One night in April, I tell my wife I was getting three pounds of BB’s crawfish and eating the whole damn platter. And I did. A month later, I finally try Kaiser Lashkari’s fried chicken from Himalaya and declare it my favorite in town. Then I have Chris Williams’s chicken from Lucille’s and think about that declaration again. Then I have Ronnie Killen’s chicken from Killen's and have to revisit all of it. No food spoke to me this year like fried chicken.
There was the night I brought home a bunch of those H-E-B heat-and-eat meals. In one night, I ate from Cherry Block, Coltivare, Brennan’s of Houston, and The Hay Merchant. That was a mighty fine dinner.
In April, I braised pork in milk. In June, I spatchcocked a chicken. In November, I roasted leg of lamb with a ridiculous stuffing. On a few Sunday mornings, I flipped buttermilk pancakes with my daughters.
I cooked too many quesadillas with sour cream and Frank’s Hot Sauce for lunch. Every time my daughters requested salmon for dinner, I came prepared with chili oil for dipping. I made some killer breakfast tacos with Tatemó corn tortillas and Shepherd’s pork and smoked bacon sausage. The last meal at my old apartment in the Heights was a couple of tacos from Cantina Barba; the first meal at my new house in Westbury was a bagel from New York Deli & Coffee Shop.

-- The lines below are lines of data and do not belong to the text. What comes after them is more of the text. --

/-! onPort -/
@[simp] theorem Dev.onPort_tb (x : Nat) (f : Port → Port) : (d.onPort x f).tb = d.tb := rfl
@[simp] theorem Dev.onPort_halves (x : Nat) (f : Port → Port) : (d.onPort x f).halves = d.halves := rfl
@[simp] theorem Dev.onPort_dict (x : Nat) (f : Port → Port) : (d.onPort x f).dict = d.dict := rfl
@[simp] theorem Dev.onPort_lay (x : Nat) (f : Port → Port) : (d.onPort x f).lay = d.lay := rfl
@[simp] theorem Dev.onPort_te (x : Nat) (f : Port → Port) : (d.onPort x f).te = d.te := rfl
@[simp] theorem Dev.onPort_wp (x : Nat) (f : Port → Port) : (d.onPort x f).wp = d.wp := rfl
@[simp] theorem Dev.onPort_jrn (x : Nat) (f : Port → Port) : (d.onPort x f).jrn = d.jrn := rfl
@[simp] theorem Dev.onPort_vlt (x : Nat) (f : Port → Port) : (d.onPort x f).vlt = d.vlt := rfl
@[simp] theorem Dev.onPort_pf (x : Nat) (f : Port → Port) : (d.onPort x f).pf = d.pf := rfl
@[simp] theorem Dev.onPort_prot (x : Nat) (f : Port → Port) : (d.onPort x f).prot = d.prot := rfl
@[simp] theorem Dev.onPort_loss (x : Nat) (f : Port → Port) : (d.onPort x f).loss = d.loss := rfl
@[simp] theorem Dev.onPort_pair (x : Nat) (f : Port → Port) : (d.onPort x f).pair = d.pair := rfl
@[simp] theorem Dev.onPort_hosts (x : Nat) (f : Port → Port) : (d.onPort x f).hosts = d.hosts := rfl
@[simp] theorem Dev.onPort_nvmes (x : Nat) (f : Port → Port) : (d.onPort x f).nvmes = d.nvmes := rfl
@[simp] theorem Dev.onPort_rings (x : Nat) (f : Port → Port) : (d.onPort x f).rings = d.rings := rfl
@[simp] theorem Dev.onPort_windows (x : Nat) (f : Port → Port) : (d.onPort x f).windows = d.windows := rfl
@[simp] theorem Dev.onPort_cols (x : Nat) (f : Port → Port) : (d.onPort x f).cols = d.cols := rfl
@[simp] theorem Dev.onPort_evr (x : Nat) (f : Port → Port) : (d.onPort x f).evr = d.evr := rfl
@[simp] theorem Dev.onPort_mover (x : Nat) (f : Port → Port) : (d.onPort x f).mover = d.mover := rfl
@[simp] theorem Dev.onPort_ax (x : Nat) (f : Port → Port) : (d.onPort x f).ax = d.ax := rfl
@[simp] theorem Dev.onPort_ngl (x : Nat) (f : Port → Port) : (d.onPort x f).ngl = d.ngl := rfl
@[simp] theorem Dev.onPort_cairn (x : Nat) (f : Port → Port) : (d.onPort x f).cairn = d.cairn := rfl
@[simp] theorem Dev.onPort_sns (x : Nat) (f : Port → Port) : (d.onPort x f).sns = d.sns := rfl
@[simp] theorem Dev.onPort_lc (x : Nat) (f : Port → Port) : (d.onPort x f).lc = d.lc := rfl
@[simp] theorem Dev.onPort_outs (x : Nat) (f : Port → Port) : (d.onPort x f).outs = d.outs := rfl
@[simp] theorem Dev.onPort_freeCtr (x : Nat) (f : Port → Port) : (d.onPort x f).freeCtr = d.freeCtr := rfl
@[simp] theorem Dev.onPort_halted (x : Nat) (f : Port → Port) : (d.onPort x f).halted = d.halted := rfl
@[simp] theorem Dev.onPort_num (x : Nat) (f : Port → Port) (idx sub : Nat) : (d.onPort x f).num idx sub = d.num idx sub := rfl

/-! onLine -/
@[simp] theorem Dev.onLine_tb (k : Nat) (f : CacheLine → CacheLine) : (d.onLine k f).tb = d.tb := rfl
@[simp] theorem Dev.onLine_halves (k : Nat) (f : CacheLine → CacheLine) : (d.onLine k f).halves = d.halves := rfl
@[simp] theorem Dev.onLine_dict (k : Nat) (f : CacheLine → CacheLine) : (d.onLine k f).dict = d.dict := rfl
@[simp] theorem Dev.onLine_lay (k : Nat) (f : CacheLine → CacheLine) : (d.onLine k f).lay = d.lay := rfl
@[simp] theorem Dev.onLine_te (k : Nat) (f : CacheLine → CacheLine) : (d.onLine k f).te = d.te := rfl
@[simp] theorem Dev.onLine_jrn (k : Nat) (f : CacheLine → CacheLine) : (d.onLine k f).jrn = d.jrn := rfl
@[simp] theorem Dev.onLine_vlt (k : Nat) (f : CacheLine → CacheLine) : (d.onLine k f).vlt = d.vlt := rfl
@[simp] theorem Dev.onLine_pf (k : Nat) (f : CacheLine → CacheLine) : (d.onLine k f).pf = d.pf := rfl
@[simp] theorem Dev.onLine_prot (k : Nat) (f : CacheLine → CacheLine) : (d.onLine k f).prot = d.prot := rfl
@[simp] theorem Dev.onLine_loss (k : Nat) (f : CacheLine → CacheLine) : (d.onLine k f).loss = d.loss := rfl
@[simp] theorem Dev.onLine_pair (k : Nat) (f : CacheLine → CacheLine) : (d.onLine k f).pair = d.pair := rfl
@[simp] theorem Dev.onLine_hosts (k : Nat) (f : CacheLine → CacheLine) : (d.onLine k f).hosts = d.hosts := rfl
@[simp] theorem Dev.onLine_nvmes (k : Nat) (f : CacheLine → CacheLine) : (d.onLine k f).nvmes = d.nvmes := rfl
@[simp] theorem Dev.onLine_rings (k : Nat) (f : CacheLine → CacheLine) : (d.onLine k f).rings = d.rings := rfl
@[simp] theorem Dev.onLine_windows (k : Nat) (f : CacheLine → CacheLine) : (d.onLine k f).windows = d.windows := rfl
@[simp] theorem Dev.onLine_mem (k : Nat) (f : CacheLine → CacheLine) : (d.onLine k f).mem = d.mem := rfl
@[simp] theorem Dev.onLine_cols (k : Nat) (f : CacheLine → CacheLine) : (d.onLine k f).cols = d.cols := rfl
@[simp] theorem Dev.onLine_evr (k : Nat) (f : CacheLine → CacheLine) : (d.onLine k f).evr = d.evr := rfl
@[simp] theorem Dev.onLine_mover (k : Nat) (f : CacheLine → CacheLine) : (d.onLine k f).mover = d.mover := rfl
@[simp] theorem Dev.onLine_ax (k : Nat) (f : CacheLine → CacheLine) : (d.onLine k f).ax = d.ax := rfl
@[simp] theorem Dev.onLine_ngl (k : Nat) (f : CacheLine → CacheLine) : (d.onLine k f).ngl = d.ngl := rfl
@[simp] theorem Dev.onLine_cairn (k : Nat) (f : CacheLine → CacheLine) : (d.onLine k f).cairn = d.cairn := rfl
@[simp] theorem Dev.onLine_sns (k : Nat) (f : CacheLine → CacheLine) : (d.onLine k f).sns = d.sns := rfl
@[simp] theorem Dev.onLine_lc (k : Nat) (f : CacheLine → CacheLine) : (d.onLine k f).lc = d.lc := rfl
@[simp] theorem Dev.onLine_outs (k : Nat) (f : CacheLine → CacheLine) : (d.onLine k f).outs = d.outs := rfl
@[simp] theorem Dev.onLine_freeCtr (k : Nat) (f : CacheLine → CacheLine) : (d.onLine k f).freeCtr = d.freeCtr := rfl
@[simp] theorem Dev.onLine_halted (k : Nat) (f : CacheLine → CacheLine) : (d.onLine k f).halted = d.halted := rfl
@[simp] theorem Dev.onLine_num (k : Nat) (f : CacheLine → CacheLine) (idx sub : Nat) : (d.onLine k f).num idx sub = d.num idx sub := rfl

/-! onRs -/
@[simp] theorem Dev.onRs_tb (k : Nat) (f : Resurvey → Resurvey) : (d.onRs k f).tb = d.tb := rfl
@[simp] theorem Dev.onRs_halves (k : Nat) (f : Resurvey → Resurvey) : (d.onRs k f).halves = d.halves := rfl
@[simp] theorem Dev.onRs_dict (k : Nat) (f : Resurvey → Resurvey) : (d.onRs k f).dict = d.dict := rfl
@[simp] theorem Dev.onRs_lay (k : Nat) (f : Resurvey → Resurvey) : (d.onRs k f).lay = d.lay := rfl
@[simp] theorem Dev.onRs_te (k : Nat) (f : Resurvey → Resurvey) : (d.onRs k f).te = d.te := rfl
@[simp] theorem Dev.onRs_wp (k : Nat) (f : Resurvey → Resurvey) : (d.onRs k f).wp = d.wp := rfl
@[simp] theorem Dev.onRs_jrn (k : Nat) (f : Resurvey → Resurvey) : (d.onRs k f).jrn = d.jrn := rfl
@[simp] theorem Dev.onRs_vlt (k : Nat) (f : Resurvey → Resurvey) : (d.onRs k f).vlt = d.vlt := rfl
@[simp] theorem Dev.onRs_pf (k : Nat) (f : Resurvey → Resurvey) : (d.onRs k f).pf = d.pf := rfl
@[simp] theorem Dev.onRs_prot (k : Nat) (f : Resurvey → Resurvey) : (d.onRs k f).prot = d.prot := rfl
@[simp] theorem Dev.onRs_pair (k : Nat) (f : Resurvey → Resurvey) : (d.onRs k f).pair = d.pair := rfl
@[simp] theorem Dev.onRs_hosts (k : Nat) (f : Resurvey → Resurvey) : (d.onRs k f).hosts = d.hosts := rfl
@[simp] theorem Dev.onRs_nvmes (k : Nat) (f : Resurvey → Resurvey) : (d.onRs k f).nvmes = d.nvmes := rfl
@[simp] theorem Dev.onRs_rings (k : Nat) (f : Resurvey → Resurvey) : (d.onRs k f).rings = d.rings := rfl
@[simp] theorem Dev.onRs_windows (k : Nat) (f : Resurvey → Resurvey) : (d.onRs k f).windows = d.windows := rfl
@[simp] theorem Dev.onRs_mem (k : Nat) (f : Resurvey → Resurvey) : (d.onRs k f).mem = d.mem := rfl
@[simp] theorem Dev.onRs_cols (k : Nat) (f : Resurvey → Resurvey) : (d.onRs k f).cols = d.cols := rfl
@[simp] theorem Dev.onRs_evr (k : Nat) (f : Resurvey → Resurvey) : (d.onRs k f).evr = d.evr := rfl
@[simp] theorem Dev.onRs_mover (k : Nat) (f : Resurvey → Resurvey) : (d.onRs k f).mover = d.mover := rfl
@[simp] theorem Dev.onRs_ax (k : Nat) (f : Resurvey → Resurvey) : (d.onRs k f).ax = d.ax := rfl
@[simp] theorem Dev.onRs_ngl (k : Nat) (f : Resurvey → Resurvey) : (d.onRs k f).ngl = d.ngl := rfl
@[simp] theorem Dev.onRs_cairn (k : Nat) (f : Resurvey → Resurvey) : (d.onRs k f).cairn = d.cairn := rfl
@[simp] theorem Dev.onRs_sns (k : Nat) (f : Resurvey → Resurvey) : (d.onRs k f).sns = d.sns := rfl
@[simp] theorem Dev.onRs_lc (k : Nat) (f : Resurvey → Resurvey) : (d.onRs k f).lc = d.lc := rfl
@[simp] theorem Dev.onRs_outs (k : Nat) (f : Resurvey → Resurvey) : (d.onRs k f).outs = d.outs := rfl
@[simp] theorem Dev.onRs_freeCtr (k : Nat) (f : Resurvey → Resurvey) : (d.onRs k f).freeCtr = d.freeCtr := rfl
@[simp] theorem Dev.onRs_halted (k : Nat) (f : Resurvey → Resurvey) : (d.onRs k f).halted = d.halted := rfl
@[simp] theorem Dev.onRs_num (k : Nat) (f : Resurvey → Resurvey) (idx sub : Nat) : (d.onRs k f).num idx sub = d.num idx sub := rfl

I can count on two hands the times since March that I sat in a restaurant dining room to eat. Most of the time I took my food home, and a handful of times I ate outside at a patio. There was spending time over natural wines with my wife at Theodore Rex, watching my daughters clean pork ribs at a pink picnic table outside Fainmous BBQ, and enjoying our first lunch in our new neighborhood al fresco at Watershed.
When I eat at a restaurant I allow everything to come my way. Give me the rush of dinner service at its peak, the free-flying humor of bartenders getting the work done, and the way a well-timed drink pour and plate arrival can slide in with the rhythm of the music and chatter of a packed dining room. I want to feel a restaurant at its best, if only to tell everyone about it. I need to tell everyone about it, and in 2020, I didn’t get to do that as often. But what I lost of that, I gained in so many other things, among them the opportunity to connect with my past through a one-off take-home tribute, the chance to learn with my children as they met new cultures through food, and the ability to hear hurt and frustration from so many working in the hospitality industry. Thank goodness I could share that, too.